Implementation:Evidentlyai Evidently Dataset From Pandas
| Knowledge Sources | |
|---|---|
| Domains | Data_Engineering, ML_Monitoring |
| Last Updated | 2026-02-14 12:00 GMT |
Overview
Concrete factory method for creating Evidently Dataset objects from pandas DataFrames provided by the Evidently library.
Description
Dataset.from_pandas() is a classmethod factory that wraps a pandas.DataFrame with a DataDefinition to produce a PandasDataset instance. If descriptors are provided, they are computed and appended as new columns during construction.
This is the primary entry point for all data in Evidently's evaluation pipeline. It is used across every workflow: drift monitoring, model quality, text evaluation, and LLM assessment.
Usage
Import and call this method whenever you need to prepare data for any Evidently Report.run() call.

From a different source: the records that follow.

-- ==== Sys2Proof/Machine/JlRx.lean ====
section
/-! DEFINITION. What Jalper and coupling ports receive, their lanes, links and repair requests (spec/17, R475 to R488; spec/19, R516). -/

namespace Sys2Proof.Machine

/-! ### Lanes, link up and down (R486 to R488) -/

/-- A lane of a link that is up fails: the link narrows, or goes down when no lane is left (R486). -/
def Mach.laneFail (m : Mach) (q lane : Nat) : Mach :=
  let f := m.get (jlFailedF q)
  if m.frozen || !m.jlUp q || decide (m.jlFull q ≤ lane) || bit f lane then m
  else
    let f := f ||| 2 ^ lane
    let m := m.set (jlFailedF q) f
    match widthOf f (m.jlFull q) (m.jlWidth q) with
    | none => m.linkDown q 0
    | some (w, first) =>
      if w = m.jlWidth q ∧ first = m.get (jlFirstF q) then m
      else (((m.jlSetWidth q w first).set (jlStateF q) 7).jlControl q 0x03 [w, first]).jlError q 0xB0

def execJlLaneFailure (port lane : Nat) (s : State) : Host.Outcome State Fault Refusal :=
  ans (decide (port < 50) && decide (lane < 16)) s fun m => m.laneFail port lane

/-- The far side's LANEMAP: this end switches too; one that names no narrower group is ignored (log entry 30). -/
def Mach.laneMap (m : Mach) (q w first : Nat) : Mach :=
  if m.frozen || !m.jlUp q || !(w == 1 || w == 2 || w == 4 || w == 8) || first % max 1 w != 0 || decide (m.jlFull q < first + w)
      || decide (m.jlWidth q < w) then m
  else ((m.jlSetWidth q w first).set (jlStateF q) 7).jlError q 0xB0

def execJlLanemap (port w first : Nat) (s : State) : Host.Outcome State Fault Refusal :=
  ans (decide (port < 50)) s fun m => m.laneMap port w first

/-- INIT of a channel adapter (R480, R487): grants below the least leave the port in state 8; otherwise the link is up. -/
def execJlInit (port vendor part maxx frames cells : Nat) (s : State) : Host.Outcome State Fault Refusal :=
  ans (decide (port < 32)) s fun m =>
    let q := port
    if !m.jlMayTrain q || m.jlState q != 5 then m
    else
      let m := m.jlControl q 0x02 ([m.modNo, port] ++ toBytes 2 (bits (m.word R.id_part) 31 16) ++ toBytes 2 (m.get R.chan_rsv_stat_gen) ++ toBytes 2 256 ++ toBytes 4 16384)
      if frames < 32 ∨ cells < 1024 then (m.jlError q 0xB6).jlNoLink q 8
      else
        let x := m.jlP q
        let m := m.setJlP q { x with link := ⟨0, 0, [], [], [frames, cells], false, []⟩, grant := (frames, cells), gap := false }
        let m := m.sets [(R.chan_jl_stat_state q, 6), (R.chan_jl_gen_vendor q, vendor), (R.chan_jl_gen_part q, part), (R.chan_jl_gen_maxx q, maxx),
          (R.chan_jl_gen_gen q, x.target), (R.chan_jl_gen_fgen q, x.far)]
        let m := (m.jlShow q true).jlError q 0xB2
        let m := if x.target < x.far then m.jlError q 0xB5 else m
        (m.jlUpDone q).chanLinkUp q

def execJlLinkDown (port : Nat) (s : State) : Host.Outcome State Fault Refusal :=
  ans (decide (port < 50)) s fun m => if m.frozen || !m.jlUp port then m else m.linkDown port 0

/-- The port is fenced, and its link down and powered off (R488). -/
def Mach.portOff (m : Mach) (q : Nat) : Mach :=
  ((m.onJlP q fun x => { x with fenced := true }).linkDown q 10).sets [(jlDownF q, 0), (jlResF q, 1)]

/-- A request of `down` is handled within 10 µs (R488, Table 1.18): accepted only in M6 and while no other is pending. -/
def Mach.portDown (m : Mach) (q : Nat) : Mach :=
  if !m.jlChan q then m.set (jlDownF q) 0
  else if m.mode_ ≠ 6 then m.sets [(jlDownF q, 0), (jlResF q, 2)]
  else if (m.jlP q).upReq then m.sets [(jlDownF q, 0), (jlResF q, 4)]
  else if m.blkDown (jlBlk q) && !m.blkFailed (jlBlk q) then m.set (jlResF q) 4
  else m.portOff q

/-- A request of `up`: it stands until the first training attempt has ended. -/
def Mach.portUp (m : Mach) (q : Nat) : Mach :=
  if !m.jlChan q then m.set (jlUpF q) 0
  else if m.mode_ ≠ 6 then m.sets [(jlUpF q, 0), (jlResF q, 2)]
  else if (m.jlP q).upReq then m.set (jlResF q) 4
  else if m.blkDown (jlBlk q) && !m.blkFailed (jlBlk q) then m.sets [(jlUpF q, 0), (jlResF q, 4)]
  else if !(m.jlP q).fenced then m.sets [(jlUpF q, 0), (jlResF q, 3)]
  else
    let m := (m.onJlP q fun x => { x with fenced := false, upReq := true }).set (jlUpF q) 1
    m.jlTrain q (m.jlTop q)

def execJlPortDown (port : Nat) (s : State) : Host.Outcome State Fault Refusal :=
  ans (decide (port < 32)) s fun m => if m.frozen then m else m.portDown port
def execJlPortUp (port : Nat) (s : State) : Host.Outcome State Fault Refusal :=
  ans (decide (port < 32)) s fun m => if m.frozen then m else m.portUp port
def execCouplingPortDown (port : Nat) (s : State) : Host.Outcome State Fault Refusal :=
  ans (decide (port < 18)) s fun m => if m.frozen then m else m.portDown (32 + port)
def execCouplingPortUp (port : Nat) (s : State) : Host.Outcome State Fault Refusal :=
  ans (decide (port < 18)) s fun m => if m.frozen then m else m.portUp (32 + port)

/-! ### Acknowledgements (R478, R480) -/

/-- The far side acknowledges frames up to a sequence number: a CLOSE among them frees its slot, a response its request. -/
def Mach.jlAcked (m : Mach) (q seq : Nat) : Mach :=
  let k := (m.jlP q).link
  let is := fun (y : Nat) => decide ((seq + 4096 - y) % 4096 < 128)
  let gone := k.replay.filter fun y => is y.1
  let m := m.onJlP q fun x => { x with link := { x.link with replay := k.replay.filter fun y => !is y.1 } }
  gone.foldl (fun m y =>
    if q < 32 then (if y.2.2.typ = 6 then m.closeAcked y.2.2.f.xid else m)
    else if y.2.2.typ = 0x42 ∨ y.2.2.typ = 0x44 then m.respAcked (q - 32) y.2.2.f.xid else m) m

/-- CLOSE for an operation, or with `ack` the link's acknowledgement of one that was sent. -/
def execClose (slot : Nat) (ack : Bool) (s : State) : Host.Outcome State Fault Refusal :=
  opCmd slot s fun m x =>
    if !ack then m.sendClose x
    else if x.run ≠ .closed then m
    else
      let q := pathPort x.paths x.path
      match (m.jlP q).link.replay.find? fun y => y.2.2.typ == 6 && y.2.2.f.xid == x.xid with
      | some y => m.jlAcked q y.1
      | none => m

/-! ### Codewords and cells (R475 to R478) -/

/-- The additive scrambler x^58 + x^39 + 1, all ones at the first cell bit: n key bits from a state, as a number whose first bit is the most
significant. -/
def scramble : Nat → Nat → Nat → Nat
  | 0, _, acc => acc
  | n + 1, st, acc =>
    let b := (if st.testBit 57 then 1 else 0) ^^^ (if st.testBit 38 then 1 else 0)
    scramble n ((st * 2 + b) % 2 ^ 58) (acc * 2 + b)

/-- The 640 cell bytes of a codeword, descrambled. -/
def descramble (bytes : List Nat) : List Nat := toBytes 640 (ofBytes bytes ^^^ scramble 5120 (2 ^ 58 - 1) 0)

/-- The frame of a unit's bytes (Table 17.2). -/
def unitFrame (u : List Nat) : XFrame :=
  { addr := hdrF u 12 2, xid := hdrF u 16 8, pos := hdrF u 24 4, a := hdrF u 28 4, b := hdrF u 32 4, dcmd := hdrF u 36 1, flags := hdrF u 37 1,
    dstat := hdrF u 38 1, sense := ((u.drop 40).take 16).take (hdrF u 39 1), data := (u.drop 64).take (hdrF u 2 2) }

/-- The cells of the unit that a header cell begins. -/
def unitCells (h : List Nat) : Nat := if h.headD 0 = 2 ∧ hdrF h 2 2 ≤ 4096 then 1 + cdiv (hdrF h 2 2) 64 else 1

/-- A frame that fails its check or comes out of sequence: one nak until another is accepted. -/
def Mach.jlNak (m : Mach) (q : Nat) : Mach :=
  if (m.jlP q).link.nakSent then m else (m.onJlP q fun x => { x with link := { x.link with nakSent := true } }).jlAckCell q true 0 0

/-- A whole unit, in the order of R478. -/
def Mach.jlUnit (m : Mach) (q : Nat) (u : List Nat) : Mach :=
  let kind := u.headD 0
  if ofBytes ((u.drop 60).take 4) ≠ crc32c (u.take 60 ++ u.drop 64) then (if kind = 2 then m.jlNak q else m)
  else
    let ack := hdrF u 6 2
    let m := if bit ack 15 then m.jlAcked q (ack % 4096) else m
    let x := m.jlP q
    let c := (x.link.credits.getD 0 0 + hdrF u 8 1, x.link.credits.getD 1 0 + hdrF u 10 2)
    if x.grant.1 < c.1 ∨ x.grant.2 < c.2 ∨ 2 < kind then m.linkViolation q
    else
      let m := m.setJlP q { x with link := { x.link with credits := [c.1, c.2] } }
      let m := if bit ack 14 then (m.jlAcked q (ack % 4096)).jlResend q else m
      let m := m.jlFlush q (m.jlP q).link.waiting.length
      if kind = 0 then m
      else if kind = 1 then
        match u.getD 1 0 with
        | 0x03 => m.laneMap q (u.getD 12 0) (u.getD 13 0)
        | 0x10 => if 32 ≤ q then m.cplStop (q - 32) else m
        | _ => m
      else if hdrF u 4 2 % 4096 ≠ (m.jlP q).link.rxSeq then m.jlNak q
      else
        let m := m.onJlP q fun x => { x with link := { x.link with rxSeq := (x.link.rxSeq + 1) % 4096, nakSent := false } }
        let m := m.jlAckCell q false 1 (cdiv (hdrF u 2 2) 64)
        if q < 32 then m.ioFrame q (u.getD 1 0) (unitFrame u) else m.cplFrame (q - 32) (u.getD 1 0) (unitFrame u)

/-- Take up cells one by one while the link is up: what is kept of a unit not yet whole stands in the port. -/
def Mach.jlCells (m : Mach) (q : Nat) : Nat → List Nat → Mach
  | 0, _ => m
  | n + 1, b =>
    if b = [] || !m.jlUp q then m
    else
      let u := (m.jlP q).link.rx ++ b.take 64
      let keep := fun (m : Mach) (r : List Nat) => m.onJlP q fun x => { x with link := { x.link with rx := r } }
      if 64 * unitCells u ≤ u.length then ((keep m []).jlUnit q u).jlCells q n (b.drop 64) else (keep m u).jlCells q n (b.drop 64)

/-- A codeword arrives: its 20 header bits, its 640 scrambled cell bytes, whether symbols were corrected, and whether it was correctable. One that was
not is discarded whole, and cells are taken up again at the cell that `fsp` names (R476). -/
def Mach.jlCodeword (m : Mach) (q hdr : Nat) (bytes : List Nat) (fixed ok : Bool) : Mach :=
  if m.frozen || !m.jlUp q then m
  else if !ok then m.onJlP q fun x => { x with gap := true, link := { x.link with rx := [] } }
  else
    let m := if fixed then m.count (jlFeccF q) else m
    let b := descramble bytes
    let fsp := bits hdr 7 4
    if !(m.jlP q).gap then m.jlCells q 10 b
    else if 9 < fsp then m
    else (m.onJlP q fun x => { x with gap := false }).jlCells q 10 (b.drop (64 * fsp))

def execJlCodeword (port hdr : Nat) (bytes : List Nat) (fixed ok : Bool) (s : State) : Host.Outcome State Fault Refusal :=
  ans (decide (port < 50) && bytes.length == 640) s fun m => m.jlCodeword port hdr bytes fixed ok

end Sys2Proof.Machine
end

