/-- The first n bytes of `od.buf`. -/
def Mach.odBuf (m : Mach) (n : Nat) : List Nat := (List.range n).map fun i => byteAt 8 (m.word (R.od_buf (i / 8))) (i % 8)

/-- Bytes written into `od.buf` from its byte 0. -/
def Mach.odFill (m : Mach) (bs : List Nat) : Mach :=
  (List.range (cdiv bs.length 8)).foldl (fun m k =>
    m.set (R.od_buf k) (ofBytes (((bs.drop (8 * k)).take 8) ++ (toBytes 8 (m.word (R.od_buf k))).drop (bs.length - 8 * k)))) m

/-- A part of a DOMAIN write: parts run at ascending contiguous offsets from 0, and the last one performs the write. -/
def Mach.odPart (m : Mach) (index sub off : Nat) (fin : Bool) (bs : List Nat) : Nat × Mach :=
  match m.objOpen false true index sub with
  | .error r => (r, m)
  | .ok _ =>
    let key := odKey index sub
    let had : List Nat := match m.od.dom with
      | some (k, l) => if k = key ∧ off ≠ 0 then l else []
      | none => []
    if off ≠ had.length then (0xC, m)
    else if fin then ({ m with od := { m.od with dom := none } } : Mach).objWrite false index sub (had ++ bs)
    else (1, { m with od := { m.od with dom := some (key, had ++ bs) } })

/-- `go` of `od.cmd`, with its fields and `od.xfer` as written. -/
def Mach.odGo (m : Mach) : Mach :=
  let index := m.get R.od_cmd_index
  let sub := m.get R.od_cmd_sub
  let op := m.get R.od_cmd_op
  let off := m.get R.od_xfer_off
  let len := m.get R.od_xfer_len
  if (op ≠ 1 ∧ op ≠ 2) ∨ len = 0 ∨ 4096 < len then m.odEnd 6
  else
    let dom : Bool := match m.obj index sub with
      | .ok o => o.size == 0 && o.kind == .own
      | .error _ => false
    if op = 1 then
      let (r, bs) := m.objRead false index sub
      if r ≠ 1 then m.odEnd r
      else
        let text : Bool := match m.obj index sub with
          | .ok o => o.size == 0
          | .error _ => false
        let part := if text then (bs.drop off).take len else bs
        if !text && decide (len < bs.length) then m.odEnd 6
        else ((m.odFill part).set R.od_xfer_len part.length).odEnd 1
    else
      let (r, m) := if dom then m.odPart index sub off (m.on R.od_cmd_fin) (m.odBuf len) else m.objWrite false index sub (m.odBuf len)
      m.odEnd r

/-- A write of `od.cmd`: `go` while a request is unfinished is refused as busy. -/
def Mach.odCmdWrite (m : Mach) (off part val : Nat) (th : Option Nat) : Mach :=
  let busy := m.on R.od_cmd_go
  let m := (m.mcsWrite off part val th).getD m
  if bit (val &&& partMask part) 0 then (if busy then m.set R.od_cmd_result 0xA else m.odGo) else m

/-- A store to the module control space, the window included. -/
def mcsStore : McsStore := fun m off part val th =>
  if off / 8 * 8 = R.od_cmd.off then some (if m.frozen then m else m.odCmdWrite off part val (some th))
  else m.mcsWrite off part val (some th)

/-- A window read by the hypervisor. -/
def execOdRead (index sub off len : Nat) (s : State) : Host.Outcome State Fault Refusal :=
  ans (decide (index < 65536) && decide (sub < 256) && decide (off < 2 ^ 32) && decide (len < 8192)) s fun m =>
    if m.frozen then m
    else (m.setWord R.od_xfer (off * 2 ^ 32 + len)).odCmdWrite 0xd00000 0 (index * 2 ^ 48 + sub * 2 ^ 40 + 1 * 2 ^ 34 + 1) none

/-- A window write by the hypervisor: the bytes go into `od.buf` first. -/
def execOdWrite (index sub off : Nat) (bytes : List Nat) (fin : Bool) (s : State) : Host.Outcome State Fault Refusal :=
  ans (decide (index < 65536) && decide (sub < 256) && decide (off < 2 ^ 32)) s fun m =>
    if m.frozen then m
    else ((m.odFill (bytes.take 4096)).setWord R.od_xfer (off * 2 ^ 32 + min bytes.length 8191)).odCmdWrite 0xd00000 0
      (index * 2 ^ 48 + sub * 2 ^ 40 + 2 * 2 ^ 34 + b2n fin * 2 ^ 33 + 1) none

end Sys2Proof.Machine
end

Use it for both reference and current datasets.
Code Reference
Source Location
- Repository: evidently
- File: src/evidently/core/datasets.py
- Lines: L1243-1276
Signature
class Dataset:
@classmethod
def from_pandas(
cls,
data: pd.DataFrame,
data_definition: Optional[DataDefinition] = None,
descriptors: Optional[List[Descriptor]] = None,
options: AnyOptions = None,
metadata: Optional[Dict[str, MetadataValueType]] = None,
tags: Optional[List[str]] = None,
) -> "Dataset":
"""
Args:
data: pandas.DataFrame with your data.
data_definition: Optional DataDefinition for column mapping (auto-inferred if None).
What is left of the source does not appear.